2. KULIAH lagi! Yeaay, dengan begitu saya
bisa menjadi mahasiswa ‘resmi’ lagi (because actually we are the students all
the time). Kuliah bukan hanya tentang mengejar karir, tapi kuliah adalah salah
satu bekal penting yang harus dibawa ketika kita menjalankan kehidupan nyata.
Dan yang harus direnungkan adalah, kamu cinta nggak sama kuliah? Karena kalo
kamu nggak cinta, masih banyak kok cara lain untuk mendapat karir yang bagus
(Bob Sadino, lulusan SMP yang jadi pengusaha kaya –raya, Bill Gates dan Mark
Zuckerberg, dropped out dari Harvard dan jadi jutawan berkat passion-nya di
bidang teknologi, dan masih banyak contoh lain yang bisa sukses tanpa kuliah).
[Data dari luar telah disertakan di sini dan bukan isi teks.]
/-- Is the row one of the device's own steps, and so without a word of its own (spec/95)? An unallocated opcode is none: a process meets it in a line. -/
def Instr.isEvent : Instr → Bool

  | .nop => false
  | .add .. => false
  | .sub .. => false
  | .mul .. => false
  | .mulh .. => false
  | .mulhu .. => false
  | .mulhsu .. => false
  | .div .. => false
  | .divu .. => false
  | .rem .. => false
  | .remu .. => false
  | .and .. => false
  | .or .. => false
  | .xor .. => false
  | .andn .. => false
  | .shl .. => false
  | .shr .. => false
  | .sar .. => false
  | .ror .. => false
  | .min .. => false
  | .minu .. => false
  | .max .. => false
  | .maxu .. => false
  | .cset .. => false
  | .sel .. => false
  | .clz .. => false
  | .ctz .. => false
  | .popc .. => false
  | .brev .. => false
  | .sxb .. => false
  | .sxh .. => false
  | .sxw .. => false
  | .zxw .. => false
  | .addi .. => false
  | .andi .. => false
  | .ori .. => false
  | .xori .. => false
  | .shli .. => false
  | .shri .. => false
  | .sari .. => false
  | .rori .. => false
  | .seqi .. => false
  | .snei .. => false
  | .slti .. => false
  | .sltui .. => false
  | .moviU .. => false
  | .moviUZero .. => false
  | .moviK .. => false
  | .moviKZero .. => false
  | .moviX .. => false
  | .bfx .. => false
  | .bfi .. => false
  | .lea .. => false
  | .leap .. => false
  | .brJ .. => false
  | .brL .. => false
  | .beq .. => false
  | .bne .. => false
  | .blt .. => false
  | .bge .. => false
  | .bltu .. => false
  | .bgeu .. => false
  | .loop .. => false
  | .brx .. => false
  | .call .. => false
  | .callr .. => false
  | .ret => false
  | .ld .. => false
  | .st .. => false
  | .ldp .. => false
  | .stp .. => false
  | .ldc .. => false
  | .stc .. => false
  | .ldcg .. => false
  | .stcg .. => false
  | .movp .. => false
  | .ldg .. => false
  | .stg .. => false
  | .ldgp .. => false
  | .stgp .. => false
  | .aadd .. => false
  | .aand .. => false
  | .aor .. => false
  | .axor .. => false
  | .amin .. => false
  | .aminu .. => false
  | .amax .. => false
  | .amaxu .. => false
  | .axchg .. => false
  | .acas .. => false
  | .afadd .. => false
  | .redadd .. => false
  | .redand .. => false
  | .redor .. => false
  | .redxor .. => false
  | .redmin .. => false
  | .redminu .. => false
  | .redmax .. => false
  | .redmaxu .. => false
  | .redfadd .. => false
  | .fence .. => false
  | .fencer .. => false
  | .snapset .. => false
  | .snapreg .. => false
  | .snaprel => false
  | .txb .. => false
  | .txc .. => false
  | .txa => false
  | .pub .. => false
  | .rdto .. => false
  | .rdtoWithReport .. => false
  | .rdtox .. => false
  | .rdtoxWithReport .. => false
  | .rdtog .. => false
  | .rdtogWithReport .. => false
  | .rdtogx .. => false
  | .rdtogxWithReport .. => false
  | .ldtag .. => false
  | .chopen .. => false
  | .chclose .. => false
  | .send .. => false
  | .sendb .. => false
  | .sendt .. => false
  | .sendh .. => false
  | .recv .. => false
  | .recvb .. => false
  | .recvt .. => false
  | .recvh .. => false
  | .altp .. => false
  | .altf .. => false
  | .spawn .. => false
  | .stop => false
  | .join .. => false
  | .yield => false
  | .setpri .. => false
  | .time .. => false
  | .twait .. => false
  | .bara .. => false
  | .barw .. => false
  | .barx .. => false
  | .rden .. => false
  | .rdsv .. => false
  | .vsetl .. => false
  | .vadd .. => false
  | .vsub .. => false
  | .vmul .. => false
  | .vdiv .. => false
  | .vfma .. => false
  | .vmin .. => false
  | .vmax .. => false
  | .vabs .. => false
  | .vneg .. => false
  | .vcmp .. => false
  | .vsel .. => false
  | .vand .. => false
  | .vor .. => false
  | .vxor .. => false
  | .vnot .. => false
  | .vshl .. => false
  | .vshr .. => false
  | .vsar .. => false
  | .vcvt .. => false
  | .vexp2 .. => false
  | .vlog2 .. => false
  | .vrcp .. => false
  | .vrsq .. => false
  | .vtanh .. => false
  | .vsqrt .. => false
  | .vred .. => false
  | .vscan .. => false
  | .vbcast .. => false
  | .vperm .. => false
  | .vgather .. => false
  | .vscatter .. => false
  | .vrand .. => false
  | .vmov .. => false
  | .vflg .. => false
  | .vsadd .. => false
  | .vssub .. => false
  | .vmulh .. => false
  | .tacq => false
  | .trel => false
  | .tset .. => false
  | .tld .. => false
  | .tst .. => false
  | .tzcC .. => false
  | .tzcT .. => false
  | .tmmaBf16 .. => false
  | .tmmaF16 .. => false
  | .tmmaE4m3 .. => false
  | .tmmaE5m2 .. => false
  | .tmmaMxf8 .. => false
  | .tmmaMxf6 .. => false
  | .tmmaMxf4 .. => false
  | .tmmaI8 .. => false
  | .tcvt .. => false
  | .ttran .. => false
  | .tldc .. => false
  | .tstc .. => false
  | .cpset .. => false
  | .cpgo .. => false
  | .cpwait .. => false
  | .rgwait .. => false
  | .rgrel .. => false
  | .scrub .. => false
  | .trap .. => false
  | .eret => false
  | .krd .. => false
  | .kwr .. => false
  | .resume .. => false
  | .kill .. => false
  | .mintGroup .. => false
  | .mintFarPointer .. => false
  | .rights .. => false
  | .plbinv .. => false
  | .ifence => false
  | .waiti .. => false
  | .quiesce .. => false
  | .brk => false
  | .linePrefetch .. => true
  | .sliceEnd .. => true
  | .priority0Preemption .. => true
  | .deadlineComparison .. => true
  | .channelHeaderArrival .. => true
  | .headerResend .. => true
  | .transferGrant .. => true
  | .transferDone .. => true
  | .doneMessage .. => true
  | .grantedDataArrival .. => true
  | .acceptance .. => true
  | .closedReply .. => true
  | .loadDataArrival .. => true
  | .errorResponse .. => true
  | .deferredFaultTrap .. => true
  | .writeQueueDrain .. => true
  | .storeAcknowledgement .. => true
  | .homeRead .. => true
  | .homeWrite .. => true
  | .homeAtomic .. => true
  | .atomicWatchdog .. => true
  | .translationWalk .. => true
  | .plbMiss .. => true
  | .snapshotRequest .. => true
  | .epochMarker .. => true
  | .epochMarkerAcknowledgement .. => true
  | .snapshotReply .. => true
  | .watermarkBroadcast .. => true
  | .vheldBroadcast .. => true
  | .firnLineBroadcast .. => true
  | .prepare .. => true
  | .vote .. => true
  | .apply .. => true
  | .abortTxid .. => true
  | .abortAcknowledgement .. => true
  | .publishApply .. => true
  | .copyRegistration .. => true
  | .revocation .. => true
  | .revocationNotice .. => true
  | .ablationReclaim .. => true
  | .sourceRead .. => true
  | .thirdPartyDelivery .. => true
  | .failedVoidDelivery .. => true
  | .errorCompletion .. => true
  | .report .. => true
  | .copyTransfer .. => true
  | .copyCompletion .. => true
  | .tileCommandStart .. => true
  | .tileCommandComplete .. => true
  | .barrierArrival .. => true
  | .barrierRelease .. => true
  | .frostSweep .. => true
  | .sweepResult .. => true
  | .completionRecord .. => true
  | .nrgo .. => true
  | .launch .. => true
  | .launchStart .. => true
  | .netdel .. => true
  | .crcons .. => true
  | .abort .. => true
  | .hold .. => true
  | .registerWrite .. => true
  | .held .. => true
  | .partitionResume .. => true
  | .quotaComparison => true
  | .meterFlush .. => true
  | .correctionFactor .. => true
  | .equota .. => true
  | .create .. => true
  | .destroy .. => true
  | .merge .. => true
  | .split .. => true
  | .retire .. => true
  | .badOp .. => true
  | .ptmap .. => true
  | .ptunmap .. => true
  | .domset .. => true
  | .rangeset .. => true
  | .ceweight .. => true
  | .farmap .. => true
  | .farepoch .. => true
  | .qpcreate .. => true
  | .qpreset .. => true
  | .sparerow .. => true
  | .poisonset .. => true
  | .mailboxBadOp .. => true
  | .dbell .. => true
  | .sres .. => true
  | .skill .. => true
  | .flcons .. => true
  | .hvgo .. => true
  | .harvestEnd .. => true
  | .rcgo .. => true
  | .podcfg .. => true
  | .perstDeassert => true
  | .unitReady .. => true
  | .functionLevelReset .. => true
  | .physicalFunctionReset => true
  | .flitReceive .. => true
  | .negativeAcknowledgement .. => true
  | .laneFailure .. => true
  | .deadList .. => true
  | .packetReturn .. => true
  | .unreachableWatchdog .. => true
  | .workRequest .. => true
  | .scaleOutPacket .. => true
  | .retransmit .. => true
  | .bar2Read .. => true
  | .bar2Write .. => true
  | .lockInterface .. => true
  | .startInterface .. => true
  | .stopInterface .. => true
  | .getDeviceInterfaceReport .. => true
  | .ideKm .. => true
  | .keyLoad .. => true
  | .keyDrop .. => true
  | .getVersion .. => true
  | .getCapabilities .. => true
  | .negotiateAlgorithms .. => true
  | .getDigests .. => true
  | .getCertificate .. => true
  | .challenge .. => true
  | .getMeasurements .. => true
  | .keyExchange .. => true
  | .finish .. => true
  | .endSession .. => true
  | .rowspare .. => true
  | .parity .. => true
  | .elementGroup .. => true
  | .unallocatedOpcode .. => false
  | .configurationWrite .. => true
  | .linkRetrainingEnd .. => true
  | .firmwareImageVerified .. => true
  | .podSynchronisation .. => true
Dosen saya pernah heran, saat beliau
menceritakan tentang metode eksperimen yang ternyata banyak sekali macamnya,
saya dengan antusias mengatakan, “asyik ya Pak.” Beliau cerita kalo kebanyakan
mahasiswa menghindari materi yang rumit, bukannya berusaha menyelami materi
tersebut. Saya bersyukur dikaruniai Ferra yang bisa menjelaskan Statistika yang
menurut saya rumit, Nana yang bikin saya penasaran dengan eksperimen, dan semua
teman-teman saya dengan keahliannya masing-masing yang nggak berhenti menambah
referensi kehidupan saya.
Maka kuliah juga diperlukan cinta,
dengan begitu kita nggak bakal menggerutu saat mendapat tugas yang menumpuk,
nggak bakal berkompromi sama aturan kampus yang udah fixed, nggak bakal duduk paling belakang supaya bisa sambil main
hape pas dosen nerangin, dan menikmati setiap proses dalam kuliah dengan
bahagia (mau lulus cepat, tepat waktu, ataupun telat karena ingin skripsi yang
sempurna, you’ll have a big smile at the end). (Intermezo: saya pernah
menggerutu saat kebanyakan tugas, tapi setelah saya mengobrol dengan salah
seorang kakak kelas (a.Royan), ternyata masalahnya bukan pada jumlah atau bobot tugasnya,
melainkan hanya karena MANAJEMEN WAKTU!) Lebih jelasnya tentang lanjut kuliah, baca
di artikel ini.
Jadi, pekerjaan full time saya adalah
ibu rumah tangga, dengan pekerjaan part time-nya sebagai dosen (dan peneliti, aamiin). Kenapa? Karena
begitu saya berhasil mendidik anak-anak saya untuk menjadi individu yang lebih
baik dari waktu ke waktu, maka saya juga akan berhasil mendidik
mahasiswa-mahasiswa saya nantinya, insya Alloh.